Interestingly a genetic study commissioned by NG magazine found that the Turks were mostly genetically 'Greek' anyway, which is what you could expect when a Turkish military minority conquered and ruled over a mostly Greek population.

Devrim

Devrim
20th March 2011, 01:29
The term Arab is a misnomer I don't believe that many Arabs settled in Palestine,

What does the word 'Arab' mean though? There is no such thing as a 'pure' ethnic group. All of them are mixed. If these terms mean anything they are not ethnic, but cultural.
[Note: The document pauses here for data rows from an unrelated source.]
-- ==== Sys2Proof/Laws/Vector.lean ====
section
/-! SUPPORT. What a V slot that computes its active elements writes: one lemma for all of them. -/

namespace Sys2Proof.Machine

theorem vmode_bits (t : Tile) : elemBits t.vmode.ty ∈ [8, 16, 32, 64] := by
  simp only [Tile.vmode, vcfgType]
  split <;> decide

theorem toBits_or (a b : FpFlags) : (a.or b).toBits = a.toBits ||| b.toBits := by
  obtain ⟨a1, a2, a3, a4, a5⟩ := a
  obtain ⟨b1, b2, b3, b4, b5⟩ := b
  revert a1 a2 a3 a4 a5 b1 b2 b3 b4 b5
  decide

theorem flagsFold_bits (j : Nat) (F : FpFlags → Option Res → FpFlags) (hs : ∀ a x, F a (some x) = a.or x.fl) (hn : ∀ a, F a none = a) :
    ∀ (rs : List (Option Res)) (a : FpFlags), (rs.foldl F a).toBits.getLsbD j =
      (a.toBits.getLsbD j || rs.any fun r => (r.map Res.fl).any fun x => x.toBits.getLsbD j)
  | [], a => by simp
  | none :: rs, a => by
    rw [List.foldl_cons, hn, flagsFold_bits j F hs hn rs]
    simp
  | some x :: rs, a => by
    rw [List.foldl_cons, hs, flagsFold_bits j F hs hn rs, toBits_or]
    simp [Bool.or_assoc]

/-- The flags of the active elements. -/
theorem flagsOf_activeRes (mask : BitVec 256) (n : Nat) (f : Nat → Res) (j : Nat) :
    (flagsOf (activeRes mask n f)).toBits.getLsbD j = (List.range n).any fun e => mask.getLsbD e && (f e).fl.toBits.getLsbD j := by
  unfold flagsOf activeRes
  rw [flagsFold_bits j _ (fun _ _ => rfl) (fun _ => rfl), List.any_map]
  have h0 : ({} : FpFlags).toBits.getLsbD j = false := by
    have : ({} : FpFlags).toBits = 0 := by decide
    rw [this]; simp
  rw [h0, Bool.false_or]
  congr 1
  funext e
  simp only [Function.comp]
  split <;> simp_all

theorem activeRes_getElem? (mask : BitVec 256) (n : Nat) (f : Nat → Res) (e : Nat) (h : e < n) :
    ((activeRes mask n f).map fun r => r.map Res.v)[e]?.join = if mask.getLsbD e then some (f e).v else none := by
  simp only [activeRes, List.map_map, List.getElem?_map, List.getElem?_range h, Option.map_some, Option.join_some, Function.comp]
  split <;> rfl

/-- Results put into a line. -/
theorem lineWritten_putElems (t : Tile) (pd : Line) (w : Nat) (hw : w ∈ [8, 16, 32, 64]) (mask : BitVec 256) (f : Nat → Res) :
    LineWritten t (t.putElems pd w (activeRes mask (2048 / w) f)) pd w (fun e => if mask.getLsbD e then some (f e).v else none)
      (flagsOf (activeRes mask (2048 / w) f)).toBits := by
  have hn : ((activeRes mask (2048 / w) f).map fun r => r.map Res.v).length ≤ 2048 / w := by simp [activeRes]
  refine ⟨fun e he => ?_, fun c hc => setElements_off t pd w _ c hc, rfl, rfl⟩
  have := elemAt_setElements t pd w hw _ hn e he
  rw [activeRes_getElem? mask _ f e he] at this
  exact this

theorem findSome_badCell (t : Tile) (ls : List Line) (h : ∀ l ∈ ls, t.badCell l = none) : ls.findSome? t.badCell = none := by
  rw [List.findSome?_eq_none_iff]; exact h

/-- A V slot that computes its active elements: with no bad cell on the lines it reads it writes them and their flags. -/
theorem vecSlot_writes {i : Instr} {mn : String} {g : SlotFn} {pd : Line} {ls : List Line} {f : VMode → Tile → Nat → Res}
    (hx : ∀ s, exec i s = s.runSlot mn i g)
    (hg : ∀ s (t : Tile) b, g s s.focus t b =
      readingLines t ls (.keep (t.putElems pd (elemBits t.vmode.ty) (activeRes t.vmode.mask (elemCount t.vmode) (f t.vmode t))))) :
    WritesElements i pd ls f := by
  intro s b h hl
  refine ⟨_, _, runSlot_commits (accs := []) (fl := .seq) h (hx s) ?_ ?_ ?_ (by simp) (by simp),
    lineWritten_putElems s.here pd _ (vmode_bits _) s.here.vmode.mask (f s.here.vmode s.here), fun j => flagsOf_activeRes ..⟩
  · refine (hg s s.here b).trans ?_
    simp only [readingLines, findSome_badCell _ _ hl]
    rfl
  · exact h.leaf
  · exact h.goes

end Sys2Proof.Machine
end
An Arab today is an Arabic speaker. That is what it means.

Do you think that the Egyptians aren't Arab either because 'ethnically' they are almost certainly less so than the people in Palestine?

Devrim

RGacky3
20th March 2011, 11:11
Most ethnicities are nothing more than language groups, and when people speak the same language they tend to share more culturally, so thats it.

It does'nt matter if its biological or not, ethnic hatred is JUST AS BAD as racial hatred.

ComradeMan
20th March 2011, 11:28
I'm not comfortable with any such terms. Judaism has perfectly acceptable tendencies which appear alongside deplorable ones, just like any other religion. .

With respect, it's not really about what you or I deem acceptable or not. A lot of historical Anti-Semitisim, at least in the West, was prima facie Anti-Judaism- i.e. religious and based on the accuasations of deicide etc- the "racial" part was secondary. In the 19th century, leading up to and culminating in the 20th century Nazi persecution of Jews this was situation was inverted and Anti-Semitism on a racial basis came to the fore with Anti-Judaism playing a secondary role. Like I said before, both are inevitably connected because of the ethno-religious nature of Judaism.